Sobre la autonomía del médico
Mayo 31, 2006Al hilo del post anterior, hoy voy a comentar algo que sería fundamental para que un médico pudiera ejercer una correcta práctica. Debería tener una autonomía real en la toma de decisiones y a la hora de aconsejar al paciente acerca de cómo enfocar su problema.
Ya comenté que idealmente, el médico debería ser responsable de sus actos sólamente ante el paciente (y eventualmente ante el juez en caso de posible malpraxis, por supuesto).
En la actualidad esto no es así. El médico, en el sistema sanitario público, y a causa de la nefasta jerarquización, es responsable ante sus diversos jefes y jefecillos. No es infrecuente que lo que el médico cree más conveniente en conciencia para el paciente choque con la opinión de dichos jefes y jefecillos. En esos casos se plantean problemas de conciencia, y cada uno los solventa como puede.
Puede pensarse que como -en teoría- se trabaja en equipo, los facultativos se comentan los casos entre ellos, discuten acerca de los mismos, etcétera. En teoría es así, pero en la práctica puede ser muy diferente. La última palabra la tienen siempre los jefes y los jefecillos del equipo jerarquizado, y si el equipo decide algo con lo que el facultativo no está de acuerdo, hay que tenerlos bien puestos para explicarle al paciente que se le va a hacer tal cosa mientras nosotros pensamos por dentro que si fuera nuestro familiar nos lo llevábamos de allí rápidamente.
Las sesiones clínicas, donde se toman decisiones que se supone que consensuadas, son a menudo un espectáculo. Hay facultativos que tienen ganas de quitarse de encima pacientes, y que aprovechan las sesiones para endilgártelos (simplemente, proponen una burrada, tú sugieres una opción más juiciosa, y el jeta de turno te contesta que muy bien, que si tú crees que hay una mejor alternativa, te ocupes tú de ejecutarla). Otros disfrutan poniendo objecciones por sistema, avaladas simplemente por su chulería. Suelen ser viejos adjuntos "pata negra" con personalidad psicopática, y en las sesiones clínicas propenden al insulto personal. Hablan ex cathedra, y pobre del que se atreve a llevarles la contraria. Discutir una opinión médica suya es considerada como un insulto personal y te cuelgan la etiqueta de "conflictivo". Muchos médicos, en las sesiones, se limitan a callar, se abstienen de opinar sobre los casos de sus colegas y esperan que cuando ellos presenten sus casos los colegas hagan lo propio. El trabajo en equipo en modelos jerarquizados a veces degenera en pantomimas.
En un equipo médico, lo que se hace al final depende muchas veces no de las opiniones médicas más fundadas sino de lo que le pasa por la cabeza al jefe de servicio o a sus acólitos, del humor que tengan ese día, de las ganas de trabajar ó de cómo les caiga el paciente en cuestión. Ellos deciden qué es lo que se hace, y luego el facultativo-lacayo tiene que ir a ofrecer al paciente unas explicaciones con las que quizá está en desacuerdo en su fuero interno. Normalmente los jefes y jefecillos no dan la cara y te envían a ti a dar las explicaciones. Si aprecias tu futuro profesional en el centro en cuestión y tu nómina mensual, ya puedes ir tragando quina, diciendo amén y viendo cómo le explicas al paciente lo que otros han decidido hacer. La cara con la que se queda el paciente es la tuya, y luego, si vienen mal dadas, las explicaciones las tienes que dar tú (obviamente, los jefes y jefecillos se quitan de enmedio cuando las cosas se tuercen).
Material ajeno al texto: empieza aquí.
-- ==== Sys2Proof/Machine/LinkSend.lean ====
section
/-! DEFINITION. Sending on Gondola links: link frames, windows and replay buffers (R356, R358, R359), and TLP frames (R370). -/

namespace Sys2Proof.Machine

/-- A TLP or SLOT frame (R358). -/
def LinkFrame.isTunnel (f : LinkFrame) : Bool := f.type = 2 || f.type = 5

/-- The link carries frames: UP or RETRAIN (R362). -/
def linkCarries (l : Link) : Bool := l.state = .up || l.state = .retrain

/-- A channel of a link. -/
def getChan (l : Link) (ch : Nat) : LinkChannel := if ch = 0 then l.ch0 else l.ch1

/-- The link with a channel replaced. -/
def setChan (l : Link) (ch : Nat) (c : LinkChannel) : Link := if ch = 0 then { l with ch0 := c } else { l with ch1 := c }

/-- The bytes of a link frame: header, payload, CRC32C, padding to a beat of 32 bytes (R356). -/
def linkBytes (ch seq : Nat) (f : LinkFrame) : Bytes :=
  let h := toLe 1 f.type ++ toLe 1 ch ++ toLe 2 seq ++ toLe 2 f.payload.length ++ toLe 1 (f.dst + (if f.local_ then 128 else 0))
    ++ toLe 1 f.src ++ List.replicate 8 0 ++ f.payload
  let c := h ++ toLe 4 (crc32c h).toNat
  c ++ List.replicate ((32 - c.length % 32) % 32) 0

/-- Length of a link frame on the wire. -/
def wireLen (payload : Nat) : Nat := ceilDiv (payload + 20) 32 * 32

/-- Bytes of a channel's replay buffer in use. -/
def replayBytes (c : LinkChannel) : Nat := (c.replay.map (fun f => wireLen f.frame.payload.length)).sum

/-- Size of a replay buffer (R359). -/
def replaySize (ch : Nat) : Nat := if ch = 0 then 131072 else 524288

/-- Whether the window of a channel admits a frame (R359). -/
def windowAdmits (ch : Nat) (c : LinkChannel) (f : LinkFrame) : Bool :=
  decide (c.replay.length < 2047) && decide (replayBytes c + wireLen f.payload.length ≤ replaySize ch)

/-- Whether a link in its state carries a frame: VERIFY carries TOPO only (R362). -/
def stateCarries (l : Link) (f : LinkFrame) : Bool := l.state = .up || (l.state = .verify && f.type = 4)

/-- The two kinds of frame that share channel 1, each by its first frame: fabric frames as queue 0, TLP and SLOT frames as queue 1 with TLP_W
eighths of the link (R358). -/
def shareQueues (s : State) (c : LinkChannel) : List DwrrQueue :=
  let w := regFld s rCAS_LINK_CFG 16 3
  let kind := fun (k : Bool) (id weight : Nat) => ((c.queue.find? (fun f => f.isTunnel = k)).map (fun f =>
    ({ id := id, eligible := true, len := wireLen f.payload.length, weight := weight } : DwrrQueue))).toList
  kind false 0 (8 - w) ++ kind true 1 w

/-- The frame that a channel sends next, with its DWRR after it: the first one on channel 0, byte DWRR between the two kinds on channel 1 (R358).
The DWRR is that of R139; an eighth is worth 512 bytes a round (DESIGN CHOICE: R358 names no quantum; log entry 36). -/
def nextFrame (s : State) (ch : Nat) (c : LinkChannel) : Option (LinkFrame × DwrrSet) :=
  if ch = 0 then c.queue.head?.map (fun f => (f, c.share))
  else
    let qs := shareQueues s c
    let pick := dwrrPick 512 qs (dwrrFuel qs) c.share
    pick.1.bind (fun k => (c.queue.find? (fun f => f.isTunnel = decide (k = 1))).map (fun f => (f, pick.2)))

/-- Whether the next frame of a channel waits for its window or its replay buffer (R359). -/
def windowHolds (s : State) (l : Link) (ch : Nat) : Bool :=
  match nextFrame s ch (getChan l ch) with
  | none => false
  | some (f, _) => !windowAdmits ch (getChan l ch) f

/-- A frame leaves on a link. -/
def wireFrame (g ch seq : Nat) (f : LinkFrame) (s : State) : State :=
  addCtr (cCAS_G_BYTES_TX g) (wireLen f.payload.length) (incr (cCAS_G_FRAMES_TX g) (emit (.gondolaTx g f.type (linkBytes ch seq f)) s))

/-- A frame of a channel may leave now: the link carries it, the window admits it, and it finds a work token: a frame holds one until
it is acknowledged (R33, R359). -/
def mayLeave (s : State) (l : Link) (ch : Nat) (f : LinkFrame) : Bool :=
  stateCarries l f && windowAdmits ch (getChan l ch) f && !noToken s (ch = 0)

/-- Frames of a channel that may leave do so in the order of R358, at most `n` of them (R359). -/
def pumpChannel (g ch : Nat) : Nat → State → State
  | 0, s => s
  | n + 1, s =>
    let l := getLink s g
    let c := getChan l ch
    match nextFrame s ch c with
    | none => s
    | some (f, share) =>
      if !mayLeave s l ch f then s
      else
        let progress := if c.replay.isEmpty then s.now else c.progressAt
        let c1 := { c with nextSeq := (c.nextSeq + 1) % 4096, queue := c.queue.erase f, share := share, replay := c.replay ++ [{ seq := c.nextSeq, frame := f }], progressAt := progress }
        pumpChannel g ch n (wireFrame g ch c.nextSeq f (setLink g (setChan l ch c1) s))

/-- Everything that a channel may send leaves. -/
def pump (g ch : Nat) (s : State) : State := pumpChannel g ch ((getChan (getLink s g) ch).queue.length) s

/-- A frame joins the queue of a channel and leaves when it may. -/
def sendLink (g ch : Nat) (f : LinkFrame) (s : State) : State :=
  let l := getLink s g
  let c := getChan l ch
  pump g ch (setLink g (setChan l ch { c with queue := c.queue ++ [f] }) s)

/-- FLOW_HASH of the TLP path between this device and another: the member's Cascade ID (R370). -/
def tlpHash (s : State) (d : Nat) : Nat := if s.ident.role = .head then d else s.ident.cid

/-- The link on which a TLP or SLOT frame for `d` leaves; a device on the way uses the member at either end. -/
def linkToward (s : State) (d hash : Nat) : Option Nat := (routePath s d hash).bind List.head?

/-- Bytes of TLP frames queued on a link (R370). -/
def tlpQueued (s : State) (g : Nat) : Nat :=
  (((getLink s g).ch1.queue.filter (fun f => f.type = 2)).map (fun f => f.payload.length)).sum

/-- A TLP frame leaves toward its destination, or is lost (R370). -/
def forwardTlp (f : LinkFrame) (hash : Nat) (s : State) : State :=
  match linkToward s f.dst hash with
  | none => incr cCAS_LOST_DEST_DROP (incr cCAS_TLP_LOST s)
  | some g => if 65536 < tlpQueued s g + f.payload.length then incr cCAS_TLP_LOST s else sendLink g 1 f s

/-- This device sends a TLP to another (R370): held while the path change settles. -/
def sendTlp (d : Nat) (payload : Bytes) (s : State) : State :=
  let f : LinkFrame := { type := 2, dst := d, src := s.ident.cid, local_ := false, payload := payload }
  match mfind s.cas.tlpHold d with
  | some h => { s with cas := { s.cas with tlpHold := minsert s.cas.tlpHold d { h with frames := h.frames ++ [f] } } }
  | none => forwardTlp f (tlpHash s d) s

/-- The reachable head, as the latest TOPO has it. -/
def headCid (s : State) : Option Nat := (s.cas.topo.find? (fun e => e.2.role = 1 && isReachable s e.1)).map Prod.fst

end Sys2Proof.Machine
end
Los pacientes suelen confiar en sus facultativos y en general desconocen cómo se toman las decisiones en los equipos médicos. Muchas veces preguntan: "Y usted, doctor, qué haría?". Es muy violento tener que decirles: "Mire, yo haría otra cosa completamente diferente, pero mi jefe me ha mandado que le diga que tenemos que hacer esto otro". De hecho, nadie lo dice, porque si lo hiciera se montaría un pinfostio. Y luego pasa lo que pasa.
Lo dicho: los pacientes deberían ser responsables de su tarea ante sus pacientes, pero para ello su libertad de actuación no debería estar condicionada por una jerarquía manipuladora. Quien da la cara ha de ser el responsable, pero el responsable de verdad, no el títere de turno. Es la forma de que entre un médico y un paciente pueda haber una buena relación de confianza.
El origen del mal: la jerarquización.